BEGIN SUPPLIED DATA
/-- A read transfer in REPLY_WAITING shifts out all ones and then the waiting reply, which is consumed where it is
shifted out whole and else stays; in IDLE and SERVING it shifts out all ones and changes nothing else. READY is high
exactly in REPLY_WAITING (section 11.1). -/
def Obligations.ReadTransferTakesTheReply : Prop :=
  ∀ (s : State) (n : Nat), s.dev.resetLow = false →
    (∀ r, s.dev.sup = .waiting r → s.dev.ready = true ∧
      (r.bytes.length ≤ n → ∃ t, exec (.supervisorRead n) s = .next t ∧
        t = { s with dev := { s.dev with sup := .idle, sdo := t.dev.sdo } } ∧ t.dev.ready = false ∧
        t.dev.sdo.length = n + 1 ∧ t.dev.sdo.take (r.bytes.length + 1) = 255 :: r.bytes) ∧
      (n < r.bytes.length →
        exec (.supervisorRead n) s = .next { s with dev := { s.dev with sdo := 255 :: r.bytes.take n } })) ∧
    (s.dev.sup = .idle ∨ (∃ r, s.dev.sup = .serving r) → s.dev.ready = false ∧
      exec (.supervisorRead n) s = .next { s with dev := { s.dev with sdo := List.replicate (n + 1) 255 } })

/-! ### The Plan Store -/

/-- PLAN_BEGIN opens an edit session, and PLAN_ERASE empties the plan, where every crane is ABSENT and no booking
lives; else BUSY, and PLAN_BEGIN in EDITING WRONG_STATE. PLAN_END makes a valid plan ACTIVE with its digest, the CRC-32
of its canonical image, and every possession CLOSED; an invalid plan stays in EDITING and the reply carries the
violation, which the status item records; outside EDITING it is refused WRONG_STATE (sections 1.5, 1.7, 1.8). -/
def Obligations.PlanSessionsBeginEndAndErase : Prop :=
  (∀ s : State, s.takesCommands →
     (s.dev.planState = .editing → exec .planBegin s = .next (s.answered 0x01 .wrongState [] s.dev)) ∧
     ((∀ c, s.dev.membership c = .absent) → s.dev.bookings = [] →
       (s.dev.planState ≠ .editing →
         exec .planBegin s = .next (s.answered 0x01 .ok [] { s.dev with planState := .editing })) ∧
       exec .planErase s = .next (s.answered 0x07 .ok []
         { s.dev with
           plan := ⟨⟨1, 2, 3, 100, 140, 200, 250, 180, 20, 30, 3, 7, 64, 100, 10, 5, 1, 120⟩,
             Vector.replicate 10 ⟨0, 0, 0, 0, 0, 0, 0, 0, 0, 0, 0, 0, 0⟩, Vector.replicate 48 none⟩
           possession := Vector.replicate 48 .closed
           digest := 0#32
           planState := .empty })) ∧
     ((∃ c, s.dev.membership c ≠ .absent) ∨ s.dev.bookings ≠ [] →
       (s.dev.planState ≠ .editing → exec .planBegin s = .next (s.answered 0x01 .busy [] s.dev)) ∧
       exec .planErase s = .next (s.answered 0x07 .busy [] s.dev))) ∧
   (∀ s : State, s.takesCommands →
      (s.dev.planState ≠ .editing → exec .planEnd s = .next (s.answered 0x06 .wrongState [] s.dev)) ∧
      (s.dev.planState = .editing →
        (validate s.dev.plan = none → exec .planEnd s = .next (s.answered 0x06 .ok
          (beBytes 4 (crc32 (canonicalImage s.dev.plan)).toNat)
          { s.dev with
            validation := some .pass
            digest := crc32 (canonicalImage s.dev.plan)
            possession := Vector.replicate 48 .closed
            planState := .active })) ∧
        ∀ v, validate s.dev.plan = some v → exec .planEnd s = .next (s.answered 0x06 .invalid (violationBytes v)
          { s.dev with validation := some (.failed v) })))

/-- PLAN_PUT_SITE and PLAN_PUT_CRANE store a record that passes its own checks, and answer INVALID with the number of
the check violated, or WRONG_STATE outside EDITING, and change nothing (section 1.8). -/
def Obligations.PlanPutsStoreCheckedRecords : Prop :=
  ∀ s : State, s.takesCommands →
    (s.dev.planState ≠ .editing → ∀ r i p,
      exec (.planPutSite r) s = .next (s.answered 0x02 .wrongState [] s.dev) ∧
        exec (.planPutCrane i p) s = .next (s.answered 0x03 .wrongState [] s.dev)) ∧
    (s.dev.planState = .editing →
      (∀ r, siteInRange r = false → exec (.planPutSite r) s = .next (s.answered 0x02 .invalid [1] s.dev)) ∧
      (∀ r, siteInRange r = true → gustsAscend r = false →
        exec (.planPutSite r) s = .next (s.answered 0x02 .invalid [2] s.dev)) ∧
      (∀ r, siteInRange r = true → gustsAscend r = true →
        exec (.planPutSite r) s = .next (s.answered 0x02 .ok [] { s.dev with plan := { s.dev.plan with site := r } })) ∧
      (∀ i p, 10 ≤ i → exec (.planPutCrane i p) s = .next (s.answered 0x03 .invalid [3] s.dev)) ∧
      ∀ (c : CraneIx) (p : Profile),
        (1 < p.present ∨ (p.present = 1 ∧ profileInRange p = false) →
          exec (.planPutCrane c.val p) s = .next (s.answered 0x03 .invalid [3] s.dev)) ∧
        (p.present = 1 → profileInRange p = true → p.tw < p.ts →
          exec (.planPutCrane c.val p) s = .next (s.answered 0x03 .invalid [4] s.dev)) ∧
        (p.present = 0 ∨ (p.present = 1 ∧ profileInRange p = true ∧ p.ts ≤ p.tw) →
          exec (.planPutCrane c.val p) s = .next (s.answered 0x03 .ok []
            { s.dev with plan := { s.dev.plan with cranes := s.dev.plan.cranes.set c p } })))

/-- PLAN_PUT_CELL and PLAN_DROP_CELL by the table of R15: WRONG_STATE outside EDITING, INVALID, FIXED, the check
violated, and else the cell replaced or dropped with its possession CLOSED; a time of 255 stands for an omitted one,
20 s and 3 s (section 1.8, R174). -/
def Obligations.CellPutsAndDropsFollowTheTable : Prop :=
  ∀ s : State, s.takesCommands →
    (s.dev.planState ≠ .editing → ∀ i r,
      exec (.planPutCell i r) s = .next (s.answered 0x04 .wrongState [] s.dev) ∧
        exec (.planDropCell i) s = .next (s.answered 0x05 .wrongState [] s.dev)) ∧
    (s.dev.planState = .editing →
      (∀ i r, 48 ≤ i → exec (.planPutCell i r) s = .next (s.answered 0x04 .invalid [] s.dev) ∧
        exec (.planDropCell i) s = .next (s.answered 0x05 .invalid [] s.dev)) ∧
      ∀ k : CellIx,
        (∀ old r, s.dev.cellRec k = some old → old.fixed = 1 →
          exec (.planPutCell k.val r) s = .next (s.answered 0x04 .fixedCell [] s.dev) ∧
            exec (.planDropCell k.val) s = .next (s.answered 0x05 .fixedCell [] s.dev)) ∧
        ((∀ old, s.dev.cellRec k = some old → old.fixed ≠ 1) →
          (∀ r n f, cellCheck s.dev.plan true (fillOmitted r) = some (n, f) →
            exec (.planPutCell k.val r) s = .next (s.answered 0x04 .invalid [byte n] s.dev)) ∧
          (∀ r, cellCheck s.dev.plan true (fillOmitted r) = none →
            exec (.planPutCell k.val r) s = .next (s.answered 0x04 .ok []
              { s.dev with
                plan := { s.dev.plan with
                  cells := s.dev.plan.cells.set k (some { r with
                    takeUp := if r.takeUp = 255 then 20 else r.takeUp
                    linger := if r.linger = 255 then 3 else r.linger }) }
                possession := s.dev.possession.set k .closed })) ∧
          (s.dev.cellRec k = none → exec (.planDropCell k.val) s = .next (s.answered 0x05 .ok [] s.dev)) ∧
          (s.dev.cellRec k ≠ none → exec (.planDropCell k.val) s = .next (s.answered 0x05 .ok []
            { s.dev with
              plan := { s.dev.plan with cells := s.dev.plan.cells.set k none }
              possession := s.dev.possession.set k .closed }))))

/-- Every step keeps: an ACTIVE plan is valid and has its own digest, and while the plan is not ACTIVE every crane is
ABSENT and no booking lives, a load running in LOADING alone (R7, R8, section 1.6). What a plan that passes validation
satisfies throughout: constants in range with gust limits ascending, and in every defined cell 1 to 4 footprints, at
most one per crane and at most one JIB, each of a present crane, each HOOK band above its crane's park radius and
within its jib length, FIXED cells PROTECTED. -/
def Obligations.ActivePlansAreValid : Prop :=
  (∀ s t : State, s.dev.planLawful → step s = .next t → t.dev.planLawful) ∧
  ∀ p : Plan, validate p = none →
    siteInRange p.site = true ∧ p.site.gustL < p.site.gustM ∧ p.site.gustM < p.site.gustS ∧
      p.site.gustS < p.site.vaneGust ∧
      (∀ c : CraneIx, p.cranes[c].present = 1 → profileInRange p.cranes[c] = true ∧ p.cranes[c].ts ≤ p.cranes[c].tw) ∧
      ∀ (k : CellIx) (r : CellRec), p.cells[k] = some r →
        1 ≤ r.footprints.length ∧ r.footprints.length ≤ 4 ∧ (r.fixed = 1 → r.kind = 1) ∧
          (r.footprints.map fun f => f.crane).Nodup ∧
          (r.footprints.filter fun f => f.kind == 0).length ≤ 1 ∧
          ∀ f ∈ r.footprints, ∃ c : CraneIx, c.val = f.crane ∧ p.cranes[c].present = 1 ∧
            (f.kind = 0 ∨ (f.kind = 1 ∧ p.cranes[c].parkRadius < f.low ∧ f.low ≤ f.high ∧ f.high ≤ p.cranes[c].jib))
END SUPPLIED DATA
#### TASK DESCRIPTION:
Looking at the data above, write out exactly the lines that start at the one containing "(∀ r, siteInRange r = true → gustsAscend r = true" and end at the one containing "FIXED, the check"; include both and nothing beyond.

#### WRITTEN ANSWER:
      (∀ r, siteInRange r = true → gustsAscend r = true →
        exec (.planPutSite r) s = .next (s.answered 0x02 .ok [] { s.dev with plan := { s.dev.plan with site := r } })) ∧
      (∀ i p, 10 ≤ i → exec (.planPutCrane i p) s = .next (s.answered 0x03 .invalid [3] s.dev)) ∧
      ∀ (c : CraneIx) (p : Profile),
        (1 < p.present ∨ (p.present = 1 ∧ profileInRange p = false) →
          exec (.planPutCrane c.val p) s = .next (s.answered 0x03 .invalid [3] s.dev)) ∧
        (p.present = 1 → profileInRange p = true → p.tw < p.ts →
          exec (.planPutCrane c.val p) s = .next (s.answered 0x03 .invalid [4] s.dev)) ∧
        (p.present = 0 ∨ (p.present = 1 ∧ profileInRange p = true ∧ p.ts ≤ p.tw) →
          exec (.planPutCrane c.val p) s = .next (s.answered 0x03 .ok []
            { s.dev with plan := { s.dev.plan with cranes := s.dev.plan.cranes.set c p } })))

/-- PLAN_PUT_CELL and PLAN_DROP_CELL by the table of R15: WRONG_STATE outside EDITING, INVALID, FIXED, the check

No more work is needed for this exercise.